## PROBLEM STATEMENT
Reproduce the records below exactly, but only between the lines holding "(s.each gone (fun" and "let s := s.advance t", inclusive.

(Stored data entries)

BEGIN

/-- A pledge and its PSK enter the table; an entry of the same pledge is replaced. -/
def State.pledgePut (s : State) (pledge psk : Nat) : State :=
  match s.pledges.find? (fun (x : Nat × List Nat) => x.2.head? == some pledge) with
  | some (k, _) => s.setSetting k [pledge, psk]
  | none => s.setSetting s.pledgeNo [pledge, psk]

/-- JOIN_ENROL: pledge identifiers with their PSKs wrapped under a slot's key (R378). A PSK that does not unwrap is an
argument out of range. -/
def execJoinEnrol (ticket : Nat) (entries : List (BitVec 64 × BitVec 192)) (slot : Fin 512) (s : State) : Res :=
  .next (s.svcChange ticket svcJoin 2 entries.length slot (fun s =>
    let psk (w : BitVec 192) : Option Nat := match s.keySlot slot with | some k => Config.unwrap k.mat 16 w.toNat | none => none
    let isNew (e : BitVec 64 × BitVec 192) : Bool := !s.pledges.any (fun x => x.2.head? = some e.1.toNat)
    if entries.isEmpty || 256 < entries.length || (s.keySlot slot).isNone || entries.any (fun e => (psk e.2).isNone) then
      s.callEnd ticket ST.RYURIX_ARG
    else if 16384 < s.pledges.length + (entries.filter isNew).length then s.callEnd ticket ST.RYURIX_PLEDGE_FULL
    else
      let added := (entries.filter isNew).length
      (s.each entries (fun s e => s.pledgePut e.1.toNat ((psk e.2).getD 0))).callDone ticket [(20, [added])]))

/-- JOIN_REVOKE: pledge entries go. -/
def execJoinRevoke (ticket : Nat) (pledges : List (BitVec 64)) (s : State) : Res :=
  .next (s.svcChange ticket svcJoin 3 pledges.length 0 (fun s =>
    let gone := s.pledges.filter (fun x => pledges.any (fun p => x.2.head? = some p.toNat))
    (s.each gone (fun s x => s.setSetting x.1 [])).callDone ticket [(20, [gone.length])]))

/-- JOIN_STATS: joins, refused by CoAP code, pledge entries. -/
def execJoinStats (ticket : Nat) (s : State) : Res :=
  .next (s.svcRead ticket svcJoin 4 (fun s =>
    s.callDone ticket [(20, [s.ry.joins]), (21, s.ry.refused.flatMap (fun x => [x.1, x.2])), (22, [s.pledges.length])]))

/-- JOIN_GROUP_REKEY: the key of a slot goes to every node of a PAN; the result waits for the acknowledgements (R382). -/
def execJoinGroupRekey (ticket pan : Nat) (slot : Nat) (deadline : Nat) (t : Nat) (s : State) : Res :=
  let s := s.advance t
  .next (s.svcChange ticket svcJoin 5 pan slot (fun s =>
    if (s.panRec pan).isNone || 512 ≤ slot || (s.keySlot slot).isNone || (Store.find? pan s.ry.rekeys).isSome then
      s.callEnd ticket ST.RYURIX_ARG
    else
      let r : Rekey := ⟨slot, s.mtb + deadline * secCyc, ticket, s.members pan⟩
      if r.nodes.isEmpty then s.rekeyEnd pan r
      else
        let s := s.each r.nodes (fun s n => s.say (.keySet n slot))
        ({ s with ry := { s.ry with rekeys := Store.put pan r s.ry.rekeys } }).answer ST.OK))

/-! ### image -/

def State.putImage (s : State) (k : Nat) (i : Image) : State :=
  { s with ry := { s.ry with images := Store.put k i s.ry.images } }

/-- The library blocks that no image holds, the lowest first. -/
def State.freeBlocks (s : State) : List Nat :=
  (List.range 256).filter (fun b => !s.ry.images.any (fun i => i.2.blocks.contains b))

/-- IMAGE_BEGIN: reserves and erases the blocks of a new image (R383). -/
def execImageBegin (ticket image len : Nat) (digest : BitVec 256) (mask : Nat) (version : BitVec 32) (s : State) : Res :=
  .next (s.svcChange ticket svcImage 1 image len (fun s =>
    let n := divUp len 262144
    if 64 ≤ image || len = 0 || 256 ≤ mask then s.callEnd ticket ST.RYURIX_ARG
    else if (s.image image).isSome || s.ry.images.any (fun i => !i.2.done) then s.callEnd ticket ST.RYURIX_IMAGE_STATE
    else if s.freeBlocks.length < n then s.callEnd ticket ST.RYURIX_LIBRARY_FULL
    else
      let bs := s.freeBlocks.take n
      let s := s.each bs (fun s b => s.erasePages (15360 + 64 * b) 64)
      (s.putImage image ⟨len, digest.toNat, mask, version.toNat, bs, false⟩).callDone ticket []))

/-- IMAGE_WRITE: up to 1,024 octets at an offset of the open image. -/
def execImageWrite (ticket image off : Nat) (data : List Byte) (s : State) : Res :=
  .next (s.svcChange ticket svcImage 2 image off (fun s =>
    match s.image image with
    | none => s.callEnd ticket (if 64 ≤ image then ST.RYURIX_ARG else ST.RYURIX_IMAGE_STATE)
    | some i =>
      if i.done then s.callEnd ticket ST.RYURIX_IMAGE_STATE
      else if data.isEmpty || 1024 < data.length || i.len < off + data.length then s.callEnd ticket ST.RYURIX_ARG
      else
        (s.each ((List.range data.length).zip data) (fun s x => s.flashPut (i.addr (off + x.1)) x.2)).callDone ticket []))

/-- IMAGE_COMMIT: checks the digest; an image whose digest differs stays open. -/
def execImageCommit (ticket image : Nat) (s : State) : Res :=
  .next (s.svcChange ticket svcImage 3 image 0 (fun s =>
    match s.image image with
    | none => s.callEnd ticket (if 64 ≤ image then ST.RYURIX_ARG else ST.RYURIX_IMAGE_STATE)
    | some i =>
      if i.done then s.callEnd ticket ST.RYURIX_IMAGE_STATE
      else if Config.sha3 (nats (s.imageOctets i 0 i.len)) ≠ i.digest then s.callEnd ticket ST.RYURIX_DIGEST
      else (s.putImage image { i with done := true }).callDone ticket []))

/-- IMAGE_DELETE: not while a campaign uses the image. -/
def execImageDelete (ticket image : Nat) (s : State) : Res :=
  .next (s.svcChange ticket svcImage 4 image 0 (fun s =>
    if 64 ≤ image then s.callEnd ticket ST.RYURIX_ARG
    else if s.campaigns.any (fun c => c.image = image) then s.callEnd ticket ST.RYURIX_IMAGE_IN_USE
    else if (s.image image).isNone then s.callEnd ticket ST.RYURIX_IMAGE_STATE
    else ({ s with ry := { s.ry with images := Store.del image s.ry.images } }).callDone ticket []))

/-- IMAGE_LIST: number, length, version, class mask, state (0 open, 1 complete). -/
def execImageList (ticket : Nat) (s : State) : Res :=
  .next (s.svcRead ticket svcImage 5 (fun s =>
    s.callDone ticket [(20, s.ry.images.flatMap (fun (i : Nat × Image) =>
      [i.1, i.2.len, i.2.version, i.2.mask, cond i.2.done 1 0]))]))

END

## RESPONSE TO THE EXERCISE
    (s.each gone (fun s x => s.setSetting x.1 [])).callDone ticket [(20, [gone.length])]))

/-- JOIN_STATS: joins, refused by CoAP code, pledge entries. -/
def execJoinStats (ticket : Nat) (s : State) : Res :=
  .next (s.svcRead ticket svcJoin 4 (fun s =>
    s.callDone ticket [(20, [s.ry.joins]), (21, s.ry.refused.flatMap (fun x => [x.1, x.2])), (22, [s.pledges.length])]))

/-- JOIN_GROUP_REKEY: the key of a slot goes to every node of a PAN; the result waits for the acknowledgements (R382). -/
def execJoinGroupRekey (ticket pan : Nat) (slot : Nat) (deadline : Nat) (t : Nat) (s : State) : Res :=
  let s := s.advance t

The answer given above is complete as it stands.